Collected data entries:
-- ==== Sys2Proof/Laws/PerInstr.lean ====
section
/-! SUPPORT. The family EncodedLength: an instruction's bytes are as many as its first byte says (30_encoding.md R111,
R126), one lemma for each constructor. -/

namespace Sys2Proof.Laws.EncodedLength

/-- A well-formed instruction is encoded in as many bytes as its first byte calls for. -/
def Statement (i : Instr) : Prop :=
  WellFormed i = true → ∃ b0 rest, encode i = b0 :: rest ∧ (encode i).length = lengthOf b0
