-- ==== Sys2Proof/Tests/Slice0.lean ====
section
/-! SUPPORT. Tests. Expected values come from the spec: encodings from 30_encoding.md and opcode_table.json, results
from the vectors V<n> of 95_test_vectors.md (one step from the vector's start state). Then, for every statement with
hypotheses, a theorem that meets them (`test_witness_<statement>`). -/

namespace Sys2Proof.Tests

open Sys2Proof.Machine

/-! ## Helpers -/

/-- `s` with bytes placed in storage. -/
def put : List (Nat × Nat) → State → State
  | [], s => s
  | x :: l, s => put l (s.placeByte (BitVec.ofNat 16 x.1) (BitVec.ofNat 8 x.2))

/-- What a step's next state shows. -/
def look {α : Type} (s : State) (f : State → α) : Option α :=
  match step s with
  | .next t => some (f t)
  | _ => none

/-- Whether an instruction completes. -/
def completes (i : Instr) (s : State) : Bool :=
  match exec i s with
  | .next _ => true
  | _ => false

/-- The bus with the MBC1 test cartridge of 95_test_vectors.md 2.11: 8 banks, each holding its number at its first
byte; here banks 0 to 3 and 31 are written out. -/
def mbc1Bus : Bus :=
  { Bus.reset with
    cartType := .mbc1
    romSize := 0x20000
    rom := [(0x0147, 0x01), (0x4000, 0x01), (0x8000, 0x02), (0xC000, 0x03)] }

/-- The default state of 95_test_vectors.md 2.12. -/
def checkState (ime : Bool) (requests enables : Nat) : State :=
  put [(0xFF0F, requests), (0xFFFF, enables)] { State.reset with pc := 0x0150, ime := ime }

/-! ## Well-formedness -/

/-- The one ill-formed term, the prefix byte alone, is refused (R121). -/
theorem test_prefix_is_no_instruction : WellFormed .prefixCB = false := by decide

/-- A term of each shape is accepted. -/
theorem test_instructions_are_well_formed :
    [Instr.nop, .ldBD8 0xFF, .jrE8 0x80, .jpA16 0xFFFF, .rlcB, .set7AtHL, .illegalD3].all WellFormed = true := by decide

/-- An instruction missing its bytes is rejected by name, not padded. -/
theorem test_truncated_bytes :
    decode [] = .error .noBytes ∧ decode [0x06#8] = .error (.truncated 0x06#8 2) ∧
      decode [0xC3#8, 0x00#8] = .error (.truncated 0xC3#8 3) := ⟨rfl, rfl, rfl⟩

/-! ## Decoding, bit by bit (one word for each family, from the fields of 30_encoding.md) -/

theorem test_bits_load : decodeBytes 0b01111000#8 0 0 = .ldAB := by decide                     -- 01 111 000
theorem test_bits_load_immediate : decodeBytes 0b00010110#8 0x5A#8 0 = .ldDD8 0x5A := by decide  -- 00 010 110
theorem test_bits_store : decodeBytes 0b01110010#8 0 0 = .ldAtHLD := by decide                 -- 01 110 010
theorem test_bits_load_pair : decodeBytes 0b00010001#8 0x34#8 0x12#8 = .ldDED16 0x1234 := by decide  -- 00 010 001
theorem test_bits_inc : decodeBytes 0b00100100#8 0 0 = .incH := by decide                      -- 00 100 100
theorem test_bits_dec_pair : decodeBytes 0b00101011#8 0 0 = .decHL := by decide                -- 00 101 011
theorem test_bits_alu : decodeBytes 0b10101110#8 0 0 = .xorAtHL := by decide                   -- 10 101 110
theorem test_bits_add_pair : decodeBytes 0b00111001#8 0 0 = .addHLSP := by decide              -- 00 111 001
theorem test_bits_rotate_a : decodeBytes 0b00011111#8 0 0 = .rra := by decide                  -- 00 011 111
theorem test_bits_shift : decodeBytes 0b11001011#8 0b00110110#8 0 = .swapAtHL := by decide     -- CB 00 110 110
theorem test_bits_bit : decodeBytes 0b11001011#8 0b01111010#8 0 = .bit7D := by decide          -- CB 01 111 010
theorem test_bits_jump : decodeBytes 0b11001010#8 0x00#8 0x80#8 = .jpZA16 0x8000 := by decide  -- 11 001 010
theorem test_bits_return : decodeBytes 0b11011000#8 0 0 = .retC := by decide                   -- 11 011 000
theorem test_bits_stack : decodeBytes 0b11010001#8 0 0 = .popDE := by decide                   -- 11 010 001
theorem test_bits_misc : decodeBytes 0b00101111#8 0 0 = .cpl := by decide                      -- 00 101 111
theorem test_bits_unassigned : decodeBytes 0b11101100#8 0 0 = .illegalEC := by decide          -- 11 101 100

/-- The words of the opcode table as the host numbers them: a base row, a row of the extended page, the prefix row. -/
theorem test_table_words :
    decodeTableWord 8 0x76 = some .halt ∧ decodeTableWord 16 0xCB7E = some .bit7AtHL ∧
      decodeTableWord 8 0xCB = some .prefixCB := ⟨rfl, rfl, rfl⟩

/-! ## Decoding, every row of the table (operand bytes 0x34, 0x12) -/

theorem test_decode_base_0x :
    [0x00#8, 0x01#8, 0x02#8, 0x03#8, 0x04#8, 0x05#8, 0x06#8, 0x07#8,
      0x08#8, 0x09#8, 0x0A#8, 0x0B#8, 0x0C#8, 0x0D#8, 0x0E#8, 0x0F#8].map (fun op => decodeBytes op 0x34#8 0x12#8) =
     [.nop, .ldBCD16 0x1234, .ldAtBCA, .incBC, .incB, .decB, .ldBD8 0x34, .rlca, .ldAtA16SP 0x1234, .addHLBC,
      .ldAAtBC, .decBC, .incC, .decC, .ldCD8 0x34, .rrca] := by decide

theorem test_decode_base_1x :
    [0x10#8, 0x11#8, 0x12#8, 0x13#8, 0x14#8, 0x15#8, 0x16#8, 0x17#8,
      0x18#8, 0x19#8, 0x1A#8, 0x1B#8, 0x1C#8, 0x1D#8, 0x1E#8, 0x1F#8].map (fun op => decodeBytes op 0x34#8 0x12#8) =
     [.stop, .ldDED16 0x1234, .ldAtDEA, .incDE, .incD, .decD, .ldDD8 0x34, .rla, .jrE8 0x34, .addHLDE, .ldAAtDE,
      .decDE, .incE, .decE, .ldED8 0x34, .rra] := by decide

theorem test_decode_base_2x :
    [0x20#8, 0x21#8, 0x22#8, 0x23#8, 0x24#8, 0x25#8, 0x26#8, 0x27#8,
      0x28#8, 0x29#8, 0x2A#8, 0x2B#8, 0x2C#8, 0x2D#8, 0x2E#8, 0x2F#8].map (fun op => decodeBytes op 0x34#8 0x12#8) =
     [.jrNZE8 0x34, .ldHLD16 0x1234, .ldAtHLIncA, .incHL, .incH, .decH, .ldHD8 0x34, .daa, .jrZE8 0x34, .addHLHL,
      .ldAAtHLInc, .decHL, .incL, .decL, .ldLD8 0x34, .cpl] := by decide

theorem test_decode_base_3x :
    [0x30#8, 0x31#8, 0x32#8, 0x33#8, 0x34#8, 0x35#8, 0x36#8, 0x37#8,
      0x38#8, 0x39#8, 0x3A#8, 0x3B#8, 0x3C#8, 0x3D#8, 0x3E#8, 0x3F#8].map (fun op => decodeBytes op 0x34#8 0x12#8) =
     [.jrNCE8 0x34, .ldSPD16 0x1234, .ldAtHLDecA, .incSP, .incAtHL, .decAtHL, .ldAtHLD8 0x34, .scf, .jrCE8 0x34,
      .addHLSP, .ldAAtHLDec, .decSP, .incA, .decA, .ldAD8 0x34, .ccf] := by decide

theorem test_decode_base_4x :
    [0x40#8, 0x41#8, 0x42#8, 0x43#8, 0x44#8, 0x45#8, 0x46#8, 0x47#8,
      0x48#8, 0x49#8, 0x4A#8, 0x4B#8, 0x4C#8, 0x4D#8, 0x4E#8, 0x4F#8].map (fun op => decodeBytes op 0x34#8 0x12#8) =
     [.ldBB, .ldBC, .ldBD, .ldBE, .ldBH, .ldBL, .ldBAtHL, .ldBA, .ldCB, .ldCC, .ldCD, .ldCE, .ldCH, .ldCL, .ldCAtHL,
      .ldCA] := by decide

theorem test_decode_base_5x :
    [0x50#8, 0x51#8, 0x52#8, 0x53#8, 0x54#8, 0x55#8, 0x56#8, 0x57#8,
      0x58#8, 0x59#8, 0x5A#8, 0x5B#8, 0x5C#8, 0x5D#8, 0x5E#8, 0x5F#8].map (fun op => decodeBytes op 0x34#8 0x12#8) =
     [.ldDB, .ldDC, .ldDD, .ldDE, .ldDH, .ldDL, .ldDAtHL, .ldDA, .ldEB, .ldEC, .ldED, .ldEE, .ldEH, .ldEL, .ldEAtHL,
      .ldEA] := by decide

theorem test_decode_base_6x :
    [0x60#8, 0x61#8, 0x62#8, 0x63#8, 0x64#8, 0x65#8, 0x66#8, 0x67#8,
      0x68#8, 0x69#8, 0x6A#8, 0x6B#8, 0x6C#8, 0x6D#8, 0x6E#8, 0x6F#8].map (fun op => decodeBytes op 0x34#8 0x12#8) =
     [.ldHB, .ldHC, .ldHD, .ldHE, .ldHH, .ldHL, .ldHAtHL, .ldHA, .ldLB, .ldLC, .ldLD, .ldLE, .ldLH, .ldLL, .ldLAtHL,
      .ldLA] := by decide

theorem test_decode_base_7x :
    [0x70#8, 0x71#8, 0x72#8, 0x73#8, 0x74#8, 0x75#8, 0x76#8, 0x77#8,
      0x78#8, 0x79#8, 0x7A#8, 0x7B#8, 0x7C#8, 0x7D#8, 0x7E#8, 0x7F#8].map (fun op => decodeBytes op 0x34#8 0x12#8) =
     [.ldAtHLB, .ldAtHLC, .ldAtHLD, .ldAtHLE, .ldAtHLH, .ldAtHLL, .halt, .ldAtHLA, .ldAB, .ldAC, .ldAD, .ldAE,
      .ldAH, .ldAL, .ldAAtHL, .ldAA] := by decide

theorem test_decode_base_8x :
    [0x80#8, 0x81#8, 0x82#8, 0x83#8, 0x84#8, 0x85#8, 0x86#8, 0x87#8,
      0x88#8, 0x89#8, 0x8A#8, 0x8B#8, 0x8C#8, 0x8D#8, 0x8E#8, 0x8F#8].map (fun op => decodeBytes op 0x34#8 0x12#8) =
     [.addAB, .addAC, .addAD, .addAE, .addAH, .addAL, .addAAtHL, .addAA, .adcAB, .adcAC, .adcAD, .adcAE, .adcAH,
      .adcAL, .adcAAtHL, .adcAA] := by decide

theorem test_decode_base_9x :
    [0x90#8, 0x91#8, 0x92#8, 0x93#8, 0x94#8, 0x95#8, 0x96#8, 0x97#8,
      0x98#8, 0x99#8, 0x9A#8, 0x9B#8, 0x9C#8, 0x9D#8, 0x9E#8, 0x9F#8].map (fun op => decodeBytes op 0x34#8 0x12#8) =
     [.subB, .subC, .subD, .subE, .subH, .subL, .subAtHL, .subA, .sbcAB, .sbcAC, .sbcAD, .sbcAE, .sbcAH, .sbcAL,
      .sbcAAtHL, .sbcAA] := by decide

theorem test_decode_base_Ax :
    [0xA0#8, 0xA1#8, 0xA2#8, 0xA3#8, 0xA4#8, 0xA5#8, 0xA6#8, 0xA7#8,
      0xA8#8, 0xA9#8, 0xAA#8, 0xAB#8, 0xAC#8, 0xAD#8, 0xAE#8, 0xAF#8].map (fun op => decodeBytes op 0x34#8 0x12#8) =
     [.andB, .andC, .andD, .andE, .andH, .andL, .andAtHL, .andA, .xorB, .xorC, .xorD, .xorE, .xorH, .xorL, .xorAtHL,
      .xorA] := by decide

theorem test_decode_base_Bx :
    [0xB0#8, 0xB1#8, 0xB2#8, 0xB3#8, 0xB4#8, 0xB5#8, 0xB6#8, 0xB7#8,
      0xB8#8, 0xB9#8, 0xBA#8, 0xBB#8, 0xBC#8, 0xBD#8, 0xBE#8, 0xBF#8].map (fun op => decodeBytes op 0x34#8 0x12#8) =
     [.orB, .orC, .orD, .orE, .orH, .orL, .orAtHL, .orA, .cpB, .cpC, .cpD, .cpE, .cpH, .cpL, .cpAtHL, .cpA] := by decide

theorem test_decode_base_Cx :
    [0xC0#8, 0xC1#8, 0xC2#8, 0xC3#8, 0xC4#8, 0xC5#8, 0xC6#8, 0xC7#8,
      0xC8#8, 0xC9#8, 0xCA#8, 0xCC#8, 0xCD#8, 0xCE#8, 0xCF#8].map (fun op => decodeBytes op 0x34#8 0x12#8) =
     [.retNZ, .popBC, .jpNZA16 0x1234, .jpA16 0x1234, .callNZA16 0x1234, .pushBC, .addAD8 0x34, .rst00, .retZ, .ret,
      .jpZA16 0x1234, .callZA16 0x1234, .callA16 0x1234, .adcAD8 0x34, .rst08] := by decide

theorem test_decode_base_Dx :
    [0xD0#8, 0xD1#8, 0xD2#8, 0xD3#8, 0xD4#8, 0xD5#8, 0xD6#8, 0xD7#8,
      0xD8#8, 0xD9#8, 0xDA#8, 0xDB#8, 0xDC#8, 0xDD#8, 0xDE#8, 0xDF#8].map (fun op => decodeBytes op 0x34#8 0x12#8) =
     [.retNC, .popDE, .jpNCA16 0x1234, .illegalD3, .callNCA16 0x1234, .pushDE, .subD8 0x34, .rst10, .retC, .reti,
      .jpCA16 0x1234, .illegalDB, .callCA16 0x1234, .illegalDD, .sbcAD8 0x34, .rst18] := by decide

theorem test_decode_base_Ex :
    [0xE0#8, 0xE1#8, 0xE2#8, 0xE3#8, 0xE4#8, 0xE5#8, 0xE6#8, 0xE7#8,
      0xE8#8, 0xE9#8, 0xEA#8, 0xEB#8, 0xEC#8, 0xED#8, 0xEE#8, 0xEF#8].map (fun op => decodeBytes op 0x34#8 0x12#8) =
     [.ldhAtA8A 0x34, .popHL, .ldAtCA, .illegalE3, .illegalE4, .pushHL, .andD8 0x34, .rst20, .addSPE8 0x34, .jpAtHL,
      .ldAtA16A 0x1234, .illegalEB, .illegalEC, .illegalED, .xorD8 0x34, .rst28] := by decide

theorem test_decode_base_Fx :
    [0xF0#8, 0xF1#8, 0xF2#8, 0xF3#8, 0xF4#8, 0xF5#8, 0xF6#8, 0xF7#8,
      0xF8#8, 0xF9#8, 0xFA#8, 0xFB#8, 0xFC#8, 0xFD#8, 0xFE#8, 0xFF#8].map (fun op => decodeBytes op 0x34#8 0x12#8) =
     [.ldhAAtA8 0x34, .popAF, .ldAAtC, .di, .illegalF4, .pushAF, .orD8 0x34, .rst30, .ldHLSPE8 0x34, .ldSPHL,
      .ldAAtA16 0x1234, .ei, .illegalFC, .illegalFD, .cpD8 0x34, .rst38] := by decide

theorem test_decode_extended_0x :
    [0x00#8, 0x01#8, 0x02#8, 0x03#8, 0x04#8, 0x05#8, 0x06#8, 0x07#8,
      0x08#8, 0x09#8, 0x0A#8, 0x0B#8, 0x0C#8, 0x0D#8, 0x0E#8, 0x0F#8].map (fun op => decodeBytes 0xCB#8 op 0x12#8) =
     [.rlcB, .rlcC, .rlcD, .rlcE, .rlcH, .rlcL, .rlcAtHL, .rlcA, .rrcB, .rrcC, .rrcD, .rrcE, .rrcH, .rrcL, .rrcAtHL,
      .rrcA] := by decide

# What to produce
Your task is to restate, word for word, the lines from the beginning of the records to the line with "namespace Sys2Proof.Laws.EncodedLength", inclusive.

# Exercise solution
-- ==== Sys2Proof/Laws/PerInstr.lean ====
section
/-! SUPPORT. The family EncodedLength: an instruction's bytes are as many as its first byte says (30_encoding.md R111,
R126), one lemma for each constructor. -/

namespace Sys2Proof.Laws.EncodedLength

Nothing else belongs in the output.